Gender norms and identity are also salient factors in everyday business life in Central Asia. In the last chapter in this volume, Binazirbonu Yusupova explores the lived experiences of women traders in bazaars in Uzbekistan, revealing the complex and multifaceted ways in which they challenge, renegotiate, and reconstruct prevailing patriarchal norms and gender roles. Women traders often face a dual burden as they endeavour to secure both their economic survival and personal autonomy within the confines of bazaars. This dual struggle underscores the resilience and determination exhibited by these women as they navigate the challenging terrain of economic sustenance and personal emancipation. Through an analysis of the rich tapestry of narratives and experiences of women traders, Yusupova argues that entering bazaars is not merely a transactional act, but can also be viewed as an act of resistance countering dominant patriarchal norms and social hierarchies.

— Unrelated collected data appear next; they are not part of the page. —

-- ==== Sys2Proof/Certificates/Slice0/Obligations.lean ====
section
/-! DEFINITION. The statements about the machine, by family. -/

open Sys2Proof Sys2Proof.Machine

/-- R71: each ALU word whose guard is true and whose destination is not pending writes the value of Table 1 into g[d] and goes on at the next word;
nothing else of the machine changes. The counts of CLZ, CTZ and POPC are characterised in BitCountsAreExact. R71: what CLZ, CTZ and POPC count, for
every operand: below the count every bit is 0, the bit at the count is 1 unless the operand is 0 (then the count is 64), and POPC is the number of
bits that are 1. R72: a division whose guard is true, whose destination is not pending and whose divider is free writes the quotient or remainder,
with the special cases of Table 2, goes on, and occupies the core's divider; a busy divider holds it. -/
def Obligations.AluWordsWriteTheirResult : Prop :=
  -- AluWordsWriteTheirResult
  (
    ∀ (s : State) (g : Guard) (d a b : BitVec 5), s.self.guard g = true → s.self.pends d = false →
      ∀ e ∈ ([(.add g d a b, 0x01, s.self.reg a + s.self.reg b),
        (.sub g d a b, 0x02, s.self.reg a - s.self.reg b),
        (.and g d a b, 0x03, s.self.reg a &&& s.self.reg b),
        (.or g d a b, 0x04, s.self.reg a ||| s.self.reg b),
        (.xor g d a b, 0x05, s.self.reg a ^^^ s.self.reg b),
        (.andn g d a b, 0x06, s.self.reg a &&& ~~~s.self.reg b),
        (.orn g d a b, 0x07, s.self.reg a ||| ~~~s.self.reg b),
        (.shl g d a b, 0x08, s.self.reg a <<< ((s.self.reg b).toNat % 64)),
        (.shr g d a b, 0x09, s.self.reg a >>> ((s.self.reg b).toNat % 64)),
        (.sra g d a b, 0x0A, (s.self.reg a).sshiftRight ((s.self.reg b).toNat % 64)),
        (.rol g d a b, 0x0B, (s.self.reg a).rotateLeft ((s.self.reg b).toNat % 64)),
        (.ror g d a b, 0x0C, (s.self.reg a).rotateRight ((s.self.reg b).toNat % 64)),
        (.mul g d a b, 0x0D, s.self.reg a * s.self.reg b),
        (.mulh g d a b, 0x0E, BitVec.ofInt 64 ((s.self.reg a).toInt * (s.self.reg b).toInt / 2 ^ 64)),
        (.mulhu g d a b, 0x0F, BitVec.ofNat 64 ((s.self.reg a).toNat * (s.self.reg b).toNat / 2 ^ 64)),
        (.min g d a b, 0x14, if (s.self.reg a).toInt < (s.self.reg b).toInt then s.self.reg a else s.self.reg b),
        (.max g d a b, 0x15, if (s.self.reg a).toInt < (s.self.reg b).toInt then s.self.reg b else s.self.reg a),
        (.minu g d a b, 0x16, if (s.self.reg a).toNat < (s.self.reg b).toNat then s.self.reg a else s.self.reg b),
        (.maxu g d a b, 0x17, if (s.self.reg a).toNat < (s.self.reg b).toNat then s.self.reg b else s.self.reg a),
        (.addw g d a b, 0x18, ((s.self.reg a + s.self.reg b).truncate 32).signExtend 64),
        (.subw g d a b, 0x19, ((s.self.reg a - s.self.reg b).truncate 32).signExtend 64),
        (.mulw g d a b, 0x1A, ((s.self.reg a * s.self.reg b).truncate 32).signExtend 64),
        (.clz g d a, 0x1B, clz64 (s.self.reg a)),
        (.ctz g d a, 0x1C, ctz64 (s.self.reg a)),
        (.popc g d a, 0x1D, BitVec.ofNat 64 (popFrom (s.self.reg a).toNat 64))] : List (Instr × BitVec 6 × W64)),
        exec e.1 s = .next (s.withSelf (s.self.setReg d e.2.2).advance)
          ∧ encode e.1 = some (word g 0x00 (d ++ a ++ (if 0x1B#6 ≤ e.2.1 then 0#5 else b) ++ e.2.1)))
  -- BitCountsAreExact
  ∧ (
    ∀ v : W64,
      (clz64 v).toNat ≤ 64 ∧ (∀ i, i < (clz64 v).toNat → v.getLsbD (63 - i) = false)
        ∧ (v ≠ 0 → (clz64 v).toNat < 64 ∧ v.getLsbD (63 - (clz64 v).toNat) = true) ∧ clz64 0 = 64
        ∧ (ctz64 v).toNat ≤ 64 ∧ (∀ i, i < (ctz64 v).toNat → v.getLsbD i = false)
        ∧ (v ≠ 0 → (ctz64 v).toNat < 64 ∧ v.getLsbD (ctz64 v).toNat = true) ∧ ctz64 0 = 64
        ∧ popFrom v.toNat 64 = ((List.range 64).filter (fun i => v.getLsbD i)).length)
  -- DivisionsWriteAndOccupyTheDivider
  ∧ (
    (∀ (s : State) (g : Guard) (d a b : BitVec 5), s.self.guard g = true → s.self.pends d = false → (s.core (coreOf s.cur)).divBusy = false →
      ∀ e ∈ ([(.div g d a b, 0x10, if s.self.reg b = 0 then BitVec.allOnes 64 else BitVec.ofInt 64 ((s.self.reg a).toInt.tdiv (s.self.reg b).toInt)),
        (.divu g d a b, 0x11, if s.self.reg b = 0 then BitVec.allOnes 64 else BitVec.ofNat 64 ((s.self.reg a).toNat / (s.self.reg b).toNat)),
        (.rem g d a b, 0x12, if s.self.reg b = 0 then s.self.reg a else BitVec.ofInt 64 ((s.self.reg a).toInt.tmod (s.self.reg b).toInt)),
        (.remu g d a b, 0x13, if s.self.reg b = 0 then s.self.reg a else BitVec.ofNat 64 ((s.self.reg a).toNat % (s.self.reg b).toNat))]
          : List (Instr × BitVec 6 × W64)),
        encode e.1 = some (word g 0x00 (d ++ a ++ b ++ e.2.1))
        ∧ ∃ t, exec e.1 s = .next t ∧ t.self = (s.self.setReg d e.2.2).advance ∧ (t.core (coreOf s.cur)).divBusy = true
          ∧ t = (s.withSelf t.self).setCore (coreOf s.cur) { s.core (coreOf s.cur) with divBusy := true })
    ∧ (∀ (s : State) (g : Guard) (d a b : BitVec 5), (s.core (coreOf s.cur)).divBusy = true →
      ∀ i ∈ [Instr.div g d a b, .divu g d a b, .rem g d a b, .remu g d a b], exec i s = .next s)
    ∧ ∀ (s : State) (k : CoreId), ∃ t, exec (.dividerComplete k) s = .next t ∧ (t.core k).divBusy = false
        ∧ t = s.setCore k { s.core k with divBusy := false })

/-- R73, R74: the immediate and move words, with i the sign-extended imm11; MOVK16, MOVK32 and MOVK48 replace 16 bits of g[d]; a shift count above 63
makes the word ILLEGAL. -/
def Obligations.ImmediateAndMoveWordsWriteTheirResult : Prop :=
  (∀ (s : State) (g : Guard) (d a : BitVec 5) (i : BitVec 11) (k : BitVec 6) (h : BitVec 16), s.self.guard g = true → s.self.pends d = false →
    ∀ e ∈ ([(.addi g d a i, 0x01, d ++ a ++ i, s.self.reg a + i.signExtend 64),
      (.andi g d a i, 0x02, d ++ a ++ i, s.self.reg a &&& i.signExtend 64),
      (.ori g d a i, 0x03, d ++ a ++ i, s.self.reg a ||| i.signExtend 64),
      (.xori g d a i, 0x04, d ++ a ++ i, s.self.reg a ^^^ i.signExtend 64),
      (.shli g d a k, 0x05, d ++ a ++ 0#5 ++ k, s.self.reg a <<< k.toNat),
      (.shri g d a k, 0x06, d ++ a ++ 0#5 ++ k, s.self.reg a >>> k.toNat),
      (.srai g d a k, 0x07, d ++ a ++ 0#5 ++ k, (s.self.reg a).sshiftRight k.toNat),
      (.muli g d a i, 0x08, d ++ a ++ i, s.self.reg a * i.signExtend 64),
      (.addwi g d a i, 0x09, d ++ a ++ i, ((s.self.reg a + i.signExtend 64).truncate 32).signExtend 64),
      (.movi g d h, 0x0A, d ++ h, h.signExtend 64),
      (.movz g d h, 0x0B, d ++ h, h.zeroExtend 64)] : List (Instr × BitVec 7 × BitVec 21 × W64)),
      exec e.1 s = .next (s.withSelf (s.self.setReg d e.2.2.2).advance) ∧ encode e.1 = some (word g e.2.1 e.2.2.1))
  ∧ (∀ (s : State) (g : Guard) (d : BitVec 5) (h : BitVec 16), s.self.guard g = true → s.self.pends d = false →
    ∀ e ∈ ([(.movk16 g d h, 0x0C, 16), (.movk32 g d h, 0x0D, 32), (.movk48 g d h, 0x0E, 48)] : List (Instr × BitVec 7 × Nat)),
      encode e.1 = some (word g e.2.1 (d ++ h))
      ∧ ∃ v, exec e.1 s = .next (s.withSelf (s.self.setReg d v).advance)
        ∧ ∀ j, j < 64 → v.getLsbD j = if e.2.2 ≤ j ∧ j < e.2.2 + 16 then h.getLsbD (j - e.2.2) else (s.self.reg d).getLsbD j)
  ∧ ∀ (g : Guard) (d a : BitVec 5) (i : BitVec 11), 64 ≤ i.toNat → ∀ op ∈ [0x05#7, 0x06, 0x07], ∃ e, decodeWord (word g op (d ++ a ++ i)) = .error e

/-- R57, R81 to R83: the words that change the flow. The target of BR, CALL and the compare-and-branch words is IPC + 4 × the signed offset, kept to 16
bits; JALR takes its target from g[a] before it writes g[d]. -/
def Obligations.FlowWordsSetTheIpc : Prop :=
  (∀ (g : Guard) (off : BitVec 21) (d a : BitVec 5) (imm : BitVec 11),
    encode (.br g off) = some (word g 0x20 off) ∧ encode (.call g off) = some (word g 0x21 off) ∧ encode (.jalr g d a imm) = some (word g 0x22 (d ++ a ++ imm)))
  ∧ (∀ (s : State) (g : Guard) (off : BitVec 21), s.self.guard g = false →
    exec (.br g off) s = .next (s.withSelf s.self.advance)
    ∧ (s.self.pends 31#5 = false → exec (.call g off) s = .next (s.withSelf s.self.advance)))
  ∧ (∀ (s : State) (g : Guard) (off : BitVec 21), s.self.guard g = true →
    exec (.br g off) s = .next (s.withSelf { s.self with ipc := BitVec.ofInt 16 (s.self.ipc.toNat + 4 * off.toInt) })
    ∧ (s.self.pends 31#5 = false → exec (.call g off) s = .next (s.withSelf
        { s.self.setReg 31#5 ((s.self.ipc + 4).zeroExtend 64) with ipc := BitVec.ofInt 16 (s.self.ipc.toNat + 4 * off.toInt) })))
  ∧ (∀ (s : State) (g : Guard) (d a : BitVec 5) (imm : BitVec 11), s.self.guard g = true → s.self.pends d = false →
    exec (.jalr g d a imm) s = .next (s.withSelf { s.self.setReg d ((s.self.ipc + 4).zeroExtend 64) with
      ipc := (s.self.reg a + 4 * imm.signExtend 64).truncate 16 &&& 0xFFFC#16 }))
  ∧ ∀ (s : State) (g : Guard) (a b : BitVec 5) (off : BitVec 11), s.self.guard g = true →
    ∀ e ∈ ([(.beq g a b off, 0x23, s.self.reg a = s.self.reg b),
      (.bne g a b off, 0x24, s.self.reg a ≠ s.self.reg b),
      (.blt g a b off, 0x25, (s.self.reg a).toInt < (s.self.reg b).toInt),
      (.bge g a b off, 0x26, (s.self.reg b).toInt ≤ (s.self.reg a).toInt),
      (.bltu g a b off, 0x27, (s.self.reg a).toNat < (s.self.reg b).toNat),
      (.bgeu g a b off, 0x28, (s.self.reg b).toNat ≤ (s.self.reg a).toNat)] : List (Instr × BitVec 7 × Prop)),
      encode e.1 = some (word g e.2.1 (a ++ b ++ off))
      ∧ (e.2.2 → exec e.1 s = .next (s.withSelf { s.self with ipc := BitVec.ofInt 16 (s.self.ipc.toNat + 4 * off.toInt) }))
      ∧ (¬e.2.2 → exec e.1 s = .next (s.withSelf { s.self with ipc := s.self.ipc + 4 }))

/-- R77 to R80: compares and predicate words set p[d] to the truth of their relation; PGET and PPUT move all predicates. -/
def Obligations.PredicateWordsSetTheirPredicate : Prop :=
  (∀ (s : State) (g : Guard) (d : BitVec 3) (a b : BitVec 5) (i : BitVec 11), s.self.guard g = true →
    ∀ e ∈ ([(.cmpEq g d a b, 0x29, 0#2 ++ d ++ a ++ b ++ 1#6, decide (s.self.reg a = s.self.reg b)),
      (.cmpNe g d a b, 0x29, 0#2 ++ d ++ a ++ b ++ 2#6, decide (s.self.reg a ≠ s.self.reg b)),
      (.cmpLt g d a b, 0x29, 0#2 ++ d ++ a ++ b ++ 3#6, decide ((s.self.reg a).toInt < (s.self.reg b).toInt)),
      (.cmpGe g d a b, 0x29, 0#2 ++ d ++ a ++ b ++ 4#6, decide ((s.self.reg b).toInt ≤ (s.self.reg a).toInt)),
      (.cmpLtu g d a b, 0x29, 0#2 ++ d ++ a ++ b ++ 5#6, decide ((s.self.reg a).toNat < (s.self.reg b).toNat)),
      (.cmpGeu g d a b, 0x29, 0#2 ++ d ++ a ++ b ++ 6#6, decide ((s.self.reg b).toNat ≤ (s.self.reg a).toNat)),
      (.cmpTst g d a b, 0x29, 0#2 ++ d ++ a ++ b ++ 7#6, decide (s.self.reg a &&& s.self.reg b ≠ 0)),
      (.cmpiEq g d a i, 0x2A, 0#2 ++ d ++ a ++ i, decide (s.self.reg a = i.signExtend 64)),
      (.cmpiLt g d a i, 0x2B, 0#2 ++ d ++ a ++ i, decide ((s.self.reg a).toInt < i.toInt)),
      (.cmpiLtu g d a i, 0x2C, 0#2 ++ d ++ a ++ i, decide ((s.self.reg a).toNat < (i.signExtend 64).toNat))] : List (Instr × BitVec 7 × BitVec 21 × Bool)),
      exec e.1 s = .next (s.withSelf (s.self.setPred d e.2.2.2).advance) ∧ encode e.1 = some (word g e.2.1 e.2.2.1))
  ∧ (∀ (s : State) (g : Guard) (d a b : BitVec 3), s.self.guard g = true →
    ∀ e ∈ ([(.pand g d a b, 0x2D, 0#2 ++ d ++ 0#2 ++ a ++ 0#2 ++ b ++ 1#6, s.self.pred a && s.self.pred b),
      (.por g d a b, 0x2D, 0#2 ++ d ++ 0#2 ++ a ++ 0#2 ++ b ++ 2#6, s.self.pred a || s.self.pred b),
      (.pxor g d a b, 0x2D, 0#2 ++ d ++ 0#2 ++ a ++ 0#2 ++ b ++ 3#6, s.self.pred a != s.self.pred b),
      (.pandn g d a b, 0x2D, 0#2 ++ d ++ 0#2 ++ a ++ 0#2 ++ b ++ 4#6, s.self.pred a && !s.self.pred b),
      (.pnot g d a, 0x2D, 0#2 ++ d ++ 0#2 ++ a ++ 0#5 ++ 5#6, !s.self.pred a),
      (.pmov g d a, 0x2D, 0#2 ++ d ++ 0#2 ++ a ++ 0#5 ++ 6#6, s.self.pred a)] : List (Instr × BitVec 7 × BitVec 21 × Bool)),
      exec e.1 s = .next (s.withSelf (s.self.setPred d e.2.2.2).advance) ∧ encode e.1 = some (word g e.2.1 e.2.2.1))
  ∧ (∀ (s : State) (g : Guard) (d : BitVec 5), s.self.guard g = true → s.self.pends d = false →
    encode (.pget g d) = some (word g 0x2E (d ++ 0#16)) ∧ exec (.pget g d) s = .next (s.withSelf (s.self.setReg d ((s.self.p ||| 1).zeroExtend 64)).advance))
  ∧ (∀ (g : Guard) (d a b : BitVec 5) (fn : BitVec 6), 8 ≤ d.toNat → ∃ e, decodeWord (word g 0x29 (d ++ a ++ b ++ fn)) = .error e)
  ∧ ∀ (s : State) (g : Guard) (a : BitVec 5), s.self.guard g = true →
    encode (.pput g a) = some (word g 0x2F (0#5 ++ a ++ 0#11)) ∧ exec (.pput g a) s = .next (s.withSelf ({ s.self with p := (s.self.reg a).truncate 8 ||| 1 } : Ctx).advance)

/-- R75, R76: SRRD reads each special register of Table 1 (in a deterministic lease CTX raises DET_ORDER in place of it, R443); SRWR writes TRAPV, TRAPA
and the writable fields of TRAPC and ignores the others; FLGRD reads and clears the flag word; flags set in the same cycle are not returned and stay
set (R45). -/
def Obligations.SpecialRegisterWords : Prop :=
  (∀ (s : State) (g : Guard) (d : BitVec 5), s.self.guard g = true → s.self.pends d = false →
    (∀ e ∈ ([(0, s.self.ipc.zeroExtend 64), (1, s.self.lx.zeroExtend 64), (2, s.self.ly.zeroExtend 64), (3, s.self.lw.zeroExtend 64),
        (4, s.self.lh.zeroExtend 64), (6, s.self.ten.zeroExtend 64), (7, s.self.asid.zeroExtend 64), (8, BitVec.ofNat 64 s.self.cntLd),
        (9, BitVec.ofNat 64 s.self.cntSt), (10, BitVec.ofNat 64 s.self.cntCp), (11, BitVec.ofNat 64 s.self.cntTl), (12, s.self.shape),
        (13, s.self.trapc), (14, s.self.trapv), (15, s.self.trapa.zeroExtend 64)] : List (BitVec 4 × W64)),
      exec (.srrd g d e.1) s = .next (s.withSelf (s.self.setReg d e.2).advance))
    ∧ (s.self.det = false → exec (.srrd g d 5) s = .next (s.withSelf (s.self.setReg d (ctxReg s.cur)).advance))
    ∧ (s.self.det = true → exec (.srrd g d 5) s = .next (s.raise s.cur (detOrder (.srrd g d 5))))
    ∧ ((∀ e, s.self.flagNew = some e → e.1 ≠ s.time) →
        exec (.flgrd g d) s = .next (s.withSelf ({ s.self.setReg d (s.self.flags.zeroExtend 64) with flags := 0, flagNew := none } : Ctx).advance))
    ∧ ∀ old new, s.self.flagNew = some (s.time, old, new) → exec (.flgrd g d) s
        = .next (s.withSelf ({ s.self.setReg d (old.zeroExtend 64) with flags := new, flagNew := some (s.time, 0, new) } : Ctx).advance))
  ∧ ∀ (s : State) (g : Guard) (d : BitVec 5), s.self.guard g = true →
    exec (.srwr g d 14) s = .next (s.withSelf ({ s.self with trapv := s.self.reg d } : Ctx).advance)
    ∧ (∃ v, exec (.srwr g d 15) s = .next (s.withSelf ({ s.self with trapa := v } : Ctx).advance)
      ∧ ∀ j, j < 16 → v.getLsbD j = (decide (2 ≤ j) && (s.self.reg d).getLsbD j))
    ∧ (∃ v, exec (.srwr g d 13) s = .next (s.withSelf ({ s.self with trapc := v } : Ctx).advance)
      ∧ ∀ j, j < 64 → v.getLsbD j = if j < 8 ∨ 16 ≤ j ∧ j < 32 then (s.self.reg d).getLsbD j else s.self.trapc.getLsbD j)
    ∧ ∀ n : BitVec 4, n.toNat < 13 → exec (.srwr g d n) s = .next (s.withSelf s.self.advance)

She, thus, concludes that bazaars may act as catalysts for broader social change in Uzbekistan.

As can be seen from the short chapter outlines above, this book examines the political economy of Central Asian law from a law and society perspective. Rather than employing a standard legal positivistic approach that provides an internal perspective on law, the twelve chapters included in this book explore the social life of law and legal institutions in Central Asia in broader terms that encompass not only the (state) legal system and traditional legal institutions but also various informal (non-legal) forms of normative ordering. By combining internal and external perspectives in the analysis of Central Asian law, our ambition is to show that the legal landscape of Central Asian countries should not be viewed from a “black-and-white” perspective. Rather, there is a need for a comprehensive account of how the state law and non-state forms of normative ordering engage in mutually transforming interactions.